-- ==== Sys2Proof/Tests/Slice0.lean ====
section
/-! SUPPORT. Tests/Slice0.lean: tests with results from the spec (95_test_vectors.md and the encodings of
30_encoding.md), and for each statement with hypotheses a state and operands that meet them. -/

namespace Sys2Proof.Tests

open Sys2Proof Sys2Proof.Machine

/-! ## An ill-formed term for each check of WellFormed -/

theorem test_wf_setdigit_addr : wellFormed (.twSetdigit 0 256) = false := by decide
theorem test_wf_setdigits_start : wellFormed (.twSetdigits 256 0) = false := by decide
theorem test_wf_setdigits_count : wellFormed (.twSetdigits 0 256) = false := by decide
theorem test_wf_sethex_addr : wellFormed (.twSethex 0 true 256) = false := by decide
theorem test_wf_cmdAddr : wellFormed (.cmdAddr 8) = false := by decide
theorem test_wf_boundaries : wellFormed (.twSetdigits 255 255) = true ∧ wellFormed (.cmdAddr 7) = true := by decide
theorem test_digitBase : digitBaseOk 0x01 = true ∧ digitBaseOk 0x06 = false ∧ digitBaseOk 0xFD = false := by decide

/-! ## Decoding: the words of 95_test_vectors.md 2.1 to 2.3 and the bit patterns of 30_encoding.md -/

theorem test_decode_twInit : decodeHost 0x10000000 = .ok .twInit ∧ decodeHost 0x11FFFFFF = .ok .twInit := by decide
theorem test_decode_twDeinit : decodeHost 0x20000000 = .ok .twDeinit := by decide
theorem test_decode_twConfig : decodeHost 0b0011_000_1_00000000_00000000_00000100 = .ok (.twConfig 4 true) := by decide
theorem test_decode_twSetdigit : decodeHost 0b0100_000_0_00000000_00000010_01011011 = .ok (.twSetdigit 0x5B 2) := by decide
theorem test_decode_twSetdigits : decodeHost 0b0101_000_0_00001010_00000011_00000000 = .ok (.twSetdigits 3 10) := by decide
theorem test_decode_twSethex : decodeHost 0b0110_000_1_00000000_00000101_01000001 = .ok (.twSethex 0x41 true 5) := by decide
theorem test_decode_segEncode : decodeHost 0b0111_000_1_00000000_00000000_01100110 = .ok (.segEncode 0x66 true) := by decide
theorem test_decode_srInit : decodeHost 0x80000000 = .ok .srInit := by decide
theorem test_decode_srWritereg : decodeHost 0b1001_000_0_00000000_00001011_00000011 = .ok (.srWritereg 0x0B 0x03) := by decide
theorem test_decode_srClear : decodeHost 0xA0000000 = .ok .srClear := by decide
theorem test_decode_srDispnum : decodeHost 0xB0000000 = .ok .srDispnum := by decide
theorem test_decode_reserved : decodeHost 0x00000000 = .error .reservedOpcode ∧
    decodeHost 0xC0000000 = .error .reservedOpcode ∧ decodeHost 0xF1234567 = .error .reservedOpcode ∧
    decodeHost 0x12000000 = .error .reservedBits ∧ decodeHost 0x3E000004 = .error .reservedBits := by decide
theorem test_decode_cmdData : decodeTw .first 0b01000000 = .ok .cmdData := by decide
theorem test_decode_cmdAddr : decodeTw .first 0b11000_101 = .ok (.cmdAddr 5) := by decide
theorem test_decode_cmdDispctl : decodeTw .first 0b1000_1_100 = .ok (.cmdDispctl 4 true) := by decide
theorem test_decode_data : decodeTw .afterAddr 0x40 = .ok (.data 0x40) := by decide
theorem test_decode_never_sent : decodeTw .first 0x41 = .error .neverSentByte ∧
    decodeTw .first 0x3F = .error .neverSentByte ∧ decodeTw .first 0xC8 = .error .neverSentByte ∧
    decodeTw .first 0x90 = .error .neverSentByte := by decide
theorem test_decode_srNoop : decodeSr 0x01 0x00AB = .ok (.srNoop 0xAB) := by decide
theorem test_decode_srDigits : decodeSr 0x01 0x0102 = .ok (.srDigit0 0x02) ∧ decodeSr 0x01 0x0204 = .ok (.srDigit1 0x04) ∧
    decodeSr 0x01 0x030A = .ok (.srDigit2 0x0A) ∧ decodeSr 0x01 0x040F = .ok (.srDigit3 0x0F) := by decide
theorem test_decode_srDecode : decodeSr 0x01 0x090F = .ok (.srDecode 0x0F) := by decide
theorem test_decode_srIntensity : decodeSr 0x01 0x0A08 = .ok (.srIntensity 0x08) := by decide
theorem test_decode_srScanlimit : decodeSr 0x01 0x0B03 = .ok (.srScanlimit 0x03) := by decide
theorem test_decode_srPower : decodeSr 0x01 0x0C01 = .ok (.srPower 0x01) := by decide
theorem test_decode_srTest : decodeSr 0x01 0x0F00 = .ok (.srTest 0x00) := by decide
theorem test_decode_unassigned : decodeSr 0x01 0x0500 = .error .unassignedAddress ∧
    decodeSr 0x01 0x0800 = .error .unassignedAddress ∧ decodeSr 0x01 0x0D00 = .error .unassignedAddress ∧
    decodeSr 0x01 0x0E00 = .error .unassignedAddress ∧ decodeSr 0x01 0x1000 = .error .unassignedAddress := by decide
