-- ==== Sys2Proof/Machine/Formats.lean ====
section
/-! DEFINITION. Byte order, check computations and byte layouts (R174 to R179). -/

namespace Sys2Proof.Machine

/-! ## Byte order: most significant byte first (spec 00, 5.2) -/

def be16 (x : BitVec 16) : List Byte := [x.extractLsb' 8 8, x.extractLsb' 0 8]

def be32 (x : BitVec 32) : List Byte :=
  [x.extractLsb' 24 8, x.extractLsb' 16 8, x.extractLsb' 8 8, x.extractLsb' 0 8]

def be16Nat (n : Nat) : List Byte := be16 (BitVec.ofNat 16 n)
def be32Nat (n : Nat) : List Byte := be32 (BitVec.ofNat 32 n)
def byteNat (n : Nat) : Byte := BitVec.ofNat 8 n

def word16 (a b : Byte) : BitVec 16 := a ++ b
def word32 (a b c d : Byte) : BitVec 32 := (word16 a b) ++ (word16 c d)

/-- The byte at an index, 00h past the end. -/
def byteAt (l : List Byte) (i : Nat) : Byte := l.getD i 0
def word16At (l : List Byte) (i : Nat) : BitVec 16 := word16 (byteAt l i) (byteAt l (i + 1))
def word32At (l : List Byte) (i : Nat) : BitVec 32 :=
  word32 (byteAt l i) (byteAt l (i + 1)) (byteAt l (i + 2)) (byteAt l (i + 3))

def boolByte (b : Bool) : Byte := if b then 1 else 0

/-- A port set as the low three bits of a byte (R174). -/
def portSetByte (s : PortSet) : Byte := s.zeroExtend 8

/-! ## Check computations (R179) -/

def crc16Shift (r : BitVec 16) : BitVec 16 :=
  if r.msb then (r <<< 1) ^^^ 0x1021 else r <<< 1

def crc16Bits : Nat → BitVec 16 → BitVec 16
  | 0, r => r
  | n + 1, r => crc16Bits n (crc16Shift r)

def crc16Byte (r : BitVec 16) (b : Byte) : BitVec 16 := crc16Bits 8 (r ^^^ (b ++ (0 : Byte)))

/-- CRC-16: register from FFFFh, generator 1021h, most significant bit first, no complement (R179). -/
def crc16 (l : List Byte) : BitVec 16 := l.foldl crc16Byte 0xFFFF

def crc32Shift (r : BitVec 32) : BitVec 32 :=
  if r.getLsbD 0 then (r >>> 1) ^^^ 0xEDB88320 else r >>> 1

def crc32Bits : Nat → BitVec 32 → BitVec 32
  | 0, r => r
  | n + 1, r => crc32Bits n (crc32Shift r)

def crc32Byte (r : BitVec 32) (b : Byte) : BitVec 32 := crc32Bits 8 (r ^^^ b.zeroExtend 32)

/-- CRC-32: register from FFFFFFFFh, EDB88320h, least significant bit first, complemented (R179). -/
def crc32 (l : List Byte) : BitVec 32 := ~~~ (l.foldl crc32Byte 0xFFFFFFFF)

/-! ## Codes -/

/-- Status codes (R174). -/
def statusCode : Status → Byte
  | .ok => 0x00 | .notFound => 0x01 | .denied => 0x02 | .conflict => 0x03 | .writeOnce => 0x04 | .quota => 0x05
  | .dirFull => 0x06 | .full => 0x07 | .tooLong => 0x08 | .badKey => 0x09 | .noBatch => 0x0A | .batchOpen => 0x0B
  | .batchFull => 0x0C | .watchFull => 0x0D | .corrupt => 0x0E | .state => 0x0F | .notAdmin => 0x10
  | .seqLimit => 0x11 | .media => 0x12 | .malformed => 0x13 | .unknown => 0x14 | .badValue => 0x15

/-- Kind bytes (R178). -/
def kindCode : EntryKind → Byte
  | .record => 1 | .tombstone => 2 | .memberRecord => 3 | .memberTombstone => 4 | .endMarker => 5

/-- The kind a byte names, if it is one of the five (R178). -/
def kindOf (b : Byte) : Option EntryKind :=
  if b = 1 then some .record
  else if b = 2 then some .tombstone
  else if b = 3 then some .memberRecord
  else if b = 4 then some .memberTombstone
  else if b = 5 then some .endMarker
  else none

def kindIsRecord : EntryKind → Bool
  | .record | .memberRecord => true
  | .tombstone | .memberTombstone | .endMarker => false

def kindIsTombstone : EntryKind → Bool
  | .tombstone | .memberTombstone => true
  | .record | .memberRecord | .endMarker => false

def kindIsMember : EntryKind → Bool
  | .memberRecord | .memberTombstone => true
  | .record | .tombstone | .endMarker => false

/-! ## Keys (R1) -/

def isUserKey (k : Key) : Bool := 0x0001 ≤ k && k ≤ 0xFEFF
def isSystemKey (k : Key) : Bool := 0xFF00 ≤ k && k ≤ 0xFF03
def isKey (k : Key) : Bool := isUserKey k || isSystemKey k

/-! ## Responses (R117, R174) -/

/-- Status code, tag, body length, body and CRC-16 over everything before it. -/
def response (st : Status) (tag : Byte) (body : List Byte) : List Byte :=
  let front := statusCode st :: tag :: (be16Nat body.length ++ body)
  front ++ be16 (crc16 front)

/-- The 5-byte body of the write requests and FORMAT: sequence and operation index (R40, R175). -/
def writeBody (seq : Seq) (index : Byte) : List Byte := be32 seq ++ [index]

/-! ## Entries (R178) -/

/-- The smallest multiple of 4 not below n. -/
def roundUp4 (n : Nat) : Nat := (n + 3) / 4 * 4

/-- Array bytes of an entry with this payload length (R178). -/
def footprint (length : Nat) : Nat := 20 + roundUp4 length

/-- A payload padded with FFh to a multiple of 4 (R33). -/
def padded (payload : List Byte) : List Byte :=
  payload ++ List.replicate (roundUp4 payload.length - payload.length) 0xFF

/-- An entry as it is to be programmed: header bytes 0 to 12, and bytes 16 to 19 + P (R33, R178). -/
structure EntryImage where
  header : List Byte
  body : List Byte
deriving DecidableEq, Repr

/-- Bytes of the array the entry occupies. -/
def EntryImage.footprint (e : EntryImage) : Nat := 16 + e.body.length

/-- Access byte: read set in bits 0 to 2, write set in bits 4 to 6 (R178). -/
def accessByte (readSet writeSet : PortSet) : Byte := (writeSet.zeroExtend 4) ++ (readSet.zeroExtend 4)

def accessReadSet (b : Byte) : PortSet := b.extractLsb' 0 3
def accessWriteSet (b : Byte) : PortSet := b.extractLsb' 4 3

/-- Header bytes 0 to 12 (R178). -/
def entryHeader (key : Key) (length : Nat) (seq : Seq) (kind : EntryKind) (owner access flags : Byte) (count : Nat) :
    List Byte :=
  be16 key ++ be16Nat length ++ be32 seq ++ [kindCode kind, owner, access, flags, byteNat count]

/-- The image of an entry from its header and its padded payload; `good` false complements the CRC-32 (R80, R178). -/
def entryImage (header paddedPayload : List Byte) (good : Bool) : EntryImage :=
  let c := crc32 (header ++ paddedPayload)
  { header := header, body := paddedPayload ++ be32 (if good then c else ~~~c) }

/-- The fields of the 16 header bytes of an entry (R178). -/
structure EntryHeader where
  key : Key
  length : Nat
  seq : Seq
  kind : Byte
  owner : Byte
  access : Byte
  flags : Byte
  count : Byte
  written : Bool
  complete : Bool
  settled : Bool
deriving DecidableEq, Repr

/-- A mark counts as set when it reads 00h (R177). -/
def markSet (b : Byte) : Bool := b == 0

def parseEntryHeader (l : List Byte) : EntryHeader :=
  { key := word16At l 0
    length := (word16At l 2).toNat
    seq := word32At l 4
    kind := byteAt l 8
    owner := byteAt l 9
    access := byteAt l 10
    flags := byteAt l 11
    count := byteAt l 12
    written := markSet (byteAt l 13)
    complete := markSet (byteAt l 14)
    settled := markSet (byteAt l 15) }

/-- The stored CRC-32 of a whole entry of this payload length equals the one computed over bytes 0 to 12 and the padded
payload (R178). -/
def entryCrcOk (l : List Byte) (length : Nat) : Bool :=
  let p := roundUp4 length
  crc32 (l.take 13 ++ (l.drop 16).take p) == word32At l (16 + p)

def allFF (l : List Byte) : Bool := l.all (· == 0xFF)

/-! ## Sector headers (R177) -/

/-- Bytes 0 to 17 of a sector header: format mark, generation, erase count, open sequence, pad, header check (R67). -/
def sectorHeader (gen : BitVec 16) (eraseCount : BitVec 32) (openSeq : Seq) : List Byte :=
  let front := be32 Config.formatMark ++ be16 gen ++ be32 eraseCount ++ be32 openSeq ++ [0xFF, 0xFF]
  front ++ be16 (crc16 front)

def openedMarkOffset : Nat := 18
def fullMarkOffset : Nat := 19
def reclaimMarkOffset : Nat := 20
def retiredMarkOffset : Nat := 21

/-- What phase 1 of a mount finds in a sector (R88). -/
inductive HeaderClass where
  | retired (eraseCount : Option (BitVec 32))
  | valid (gen : BitVec 16) (eraseCount : BitVec 32) (openSeq : Seq) (opened full reclaim : Bool)
  | withdrawn (gen : BitVec 16) (eraseCount : BitVec 32) (openSeq : Seq)
  | erased
  | unclean
deriving DecidableEq, Repr

/-- The generation is from 1 and the header check matches with 4A4B5631h in place of the format mark (R88). -/
def headerChecks (h : List Byte) : Bool :=
  word16At h 4 != 0 &&
    crc16 (be32 Config.formatMark ++ (h.drop 4).take 12) == word16At h 16

/-- Test 2 of R88: 4A4B5631h, or any value but 0 whose ones all lie in it. -/
def passesValid (h : List Byte) : Bool :=
  word32At h 0 != 0 && (word32At h 0 &&& ~~~Config.formatMark) == 0 && headerChecks h

/-- Test 3 of R88. -/
def passesWithdrawn (h : List Byte) : Bool := word32At h 0 == 0 && headerChecks h

/-- The class of R88 from the 32 header bytes alone; none where test 4 must still read the rest of the sector. -/
def classifyHeader (h : List Byte) : Option HeaderClass :=
  if markSet (byteAt h 21) then
    some (.retired (if passesValid h || passesWithdrawn h then some (word32At h 6) else none))
  else if passesValid h then
    some (.valid (word16At h 4) (word32At h 6) (word32At h 10) (markSet (byteAt h 18)) (markSet (byteAt h 19))
      (markSet (byteAt h 20)))
  else if passesWithdrawn h then some (.withdrawn (word16At h 4) (word32At h 6) (word32At h 10))
  else if allFF h then none
  else some .unclean

end Sys2Proof.Machine
end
══════════════════════════════
• [Brief]:
Find the line that contains "3 of R88. -/". Repeat it and every line after it, exactly as written, up to and including the last line of the records above.

• [Solution for this task]:
/-- Test 3 of R88. -/
def passesWithdrawn (h : List Byte) : Bool := word32At h 0 == 0 && headerChecks h

/-- The class of R88 from the 32 header bytes alone; none where test 4 must still read the rest of the sector. -/
def classifyHeader (h : List Byte) : Option HeaderClass :=
  if markSet (byteAt h 21) then
    some (.retired (if passesValid h || passesWithdrawn h then some (word32At h 6) else none))
  else if passesValid h then
    some (.valid (word16At h 4) (word32At h 6) (word32At h 10) (markSet (byteAt h 18)) (markSet (byteAt h 19))
      (markSet (byteAt h 20)))
  else if passesWithdrawn h then some (.withdrawn (word16At h 4) (word32At h 6) (word32At h 10))
  else if allFF h then none
  else some .unclean

end Sys2Proof.Machine
end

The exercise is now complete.